Extracted data entries
=== Section Start ===

/-! ### resetEvent -/

@[simp] theorem State.resetEvent_engState : (s.resetEvent).engState = .unbound := rfl
@[simp] theorem State.resetEvent_bound : (s.resetEvent).bound = false := rfl
@[simp] theorem State.resetEvent_policy : (s.resetEvent).policy = none := rfl
@[simp] theorem State.resetEvent_pin : (s.resetEvent).pin = .unknown := rfl
@[simp] theorem State.resetEvent_seq : (s.resetEvent).seq = 0 := rfl
@[simp] theorem State.resetEvent_bitIdx : (s.resetEvent).bitIdx = 0 := rfl
@[simp] theorem State.resetEvent_phase : (s.resetEvent).phase = 0 := rfl
@[simp] theorem State.resetEvent_faultCode : (s.resetEvent).faultCode = .noFault := rfl
@[simp] theorem State.resetEvent_tv : (s.resetEvent).tv = false := rfl
@[simp] theorem State.resetEvent_t : (s.resetEvent).t = 0 := rfl
@[simp] theorem State.resetEvent_trace : (s.resetEvent).trace = [] := rfl
@[simp] theorem State.resetEvent_microTrace : (s.resetEvent).microTrace = [] := rfl
@[simp] theorem State.resetEvent_hostIdx : (s.resetEvent).hostIdx = 0 := rfl
@[simp] theorem State.resetEvent_stream : (s.resetEvent).stream = s.stream := rfl
@[simp] theorem State.resetEvent_schedule : (s.resetEvent).schedule = s.schedule := rfl
@[simp] theorem State.resetEvent_draws : (s.resetEvent).draws = s.draws := rfl

/-! ### delayFor -/

@[simp] theorem delayFor_engState {nominal : Ns} (d : DelayPrimitive nominal) : (delayFor d s).engState = s.engState := rfl
@[simp] theorem delayFor_bound {nominal : Ns} (d : DelayPrimitive nominal) : (delayFor d s).bound = s.bound := rfl
@[simp] theorem delayFor_policy {nominal : Ns} (d : DelayPrimitive nominal) : (delayFor d s).policy = s.policy := rfl
@[simp] theorem delayFor_pin {nominal : Ns} (d : DelayPrimitive nominal) : (delayFor d s).pin = s.pin := rfl
@[simp] theorem delayFor_seq {nominal : Ns} (d : DelayPrimitive nominal) : (delayFor d s).seq = s.seq := rfl
@[simp] theorem delayFor_bitIdx {nominal : Ns} (d : DelayPrimitive nominal) : (delayFor d s).bitIdx = s.bitIdx := rfl
@[simp] theorem delayFor_phase {nominal : Ns} (d : DelayPrimitive nominal) : (delayFor d s).phase = s.phase := rfl
@[simp] theorem delayFor_faultCode {nominal : Ns} (d : DelayPrimitive nominal) : (delayFor d s).faultCode = s.faultCode := rfl
@[simp] theorem delayFor_tv {nominal : Ns} (d : DelayPrimitive nominal) : (delayFor d s).tv = s.tv := rfl
@[simp] theorem delayFor_t {nominal : Ns} (d : DelayPrimitive nominal) : (delayFor d s).t = s.t + d.draw s.draws := rfl
@[simp] theorem delayFor_trace {nominal : Ns} (d : DelayPrimitive nominal) : (delayFor d s).trace = s.trace := rfl
@[simp] theorem delayFor_microTrace {nominal : Ns} (d : DelayPrimitive nominal) : (delayFor d s).microTrace = s.microTrace := rfl
@[simp] theorem delayFor_hostIdx {nominal : Ns} (d : DelayPrimitive nominal) : (delayFor d s).hostIdx = s.hostIdx := rfl
@[simp] theorem delayFor_stream {nominal : Ns} (d : DelayPrimitive nominal) : (delayFor d s).stream = s.stream := rfl
@[simp] theorem delayFor_schedule {nominal : Ns} (d : DelayPrimitive nominal) : (delayFor d s).schedule = s.schedule := rfl
@[simp] theorem delayFor_draws {nominal : Ns} (d : DelayPrimitive nominal) : (delayFor d s).draws = s.draws + 1 := rfl

/-! ### drive -/

@[simp] theorem drive_engState (p : Params) (l : Level) : (drive p l s).engState = s.engState := rfl
@[simp] theorem drive_bound (p : Params) (l : Level) : (drive p l s).bound = s.bound := rfl
@[simp] theorem drive_policy (p : Params) (l : Level) : (drive p l s).policy = s.policy := rfl
@[simp] theorem drive_pin (p : Params) (l : Level) : (drive p l s).pin = l.toPin := rfl
@[simp] theorem drive_seq (p : Params) (l : Level) : (drive p l s).seq = s.seq := rfl
@[simp] theorem drive_bitIdx (p : Params) (l : Level) : (drive p l s).bitIdx = s.bitIdx := rfl
@[simp] theorem drive_phase (p : Params) (l : Level) : (drive p l s).phase = s.phase := rfl
@[simp] theorem drive_faultCode (p : Params) (l : Level) : (drive p l s).faultCode = s.faultCode := rfl
@[simp] theorem drive_tv (p : Params) (l : Level) : (drive p l s).tv = s.tv := rfl
@[simp] theorem drive_t (p : Params) (l : Level) : (drive p l s).t = s.t + p.dDrv := rfl
@[simp] theorem drive_trace (p : Params) (l : Level) : (drive p l s).trace = s.trace ++ [⟨s.t, l⟩] := rfl
@[simp] theorem drive_microTrace (p : Params) (l : Level) : (drive p l s).microTrace = s.microTrace := rfl
@[simp] theorem drive_hostIdx (p : Params) (l : Level) : (drive p l s).hostIdx = s.hostIdx := rfl
@[simp] theorem drive_stream (p : Params) (l : Level) : (drive p l s).stream = s.stream := rfl
@[simp] theorem drive_schedule (p : Params) (l : Level) : (drive p l s).schedule = s.schedule := rfl
@[simp] theorem drive_draws (p : Params) (l : Level) : (drive p l s).draws = s.draws := rfl

end

/-- `resetEvent` leaves the state `State.reset` gives, less what is not an element of R38. -/
theorem State.resetEvent_eq (s : State) :
    s.resetEvent = { State.reset with stream := s.stream, schedule := s.schedule, draws := s.draws } := rfl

=== Section End ===

> _What to work on_: Go through the entries line by line and count those with "false". Give only the count.

> _Output of the exercise_: 2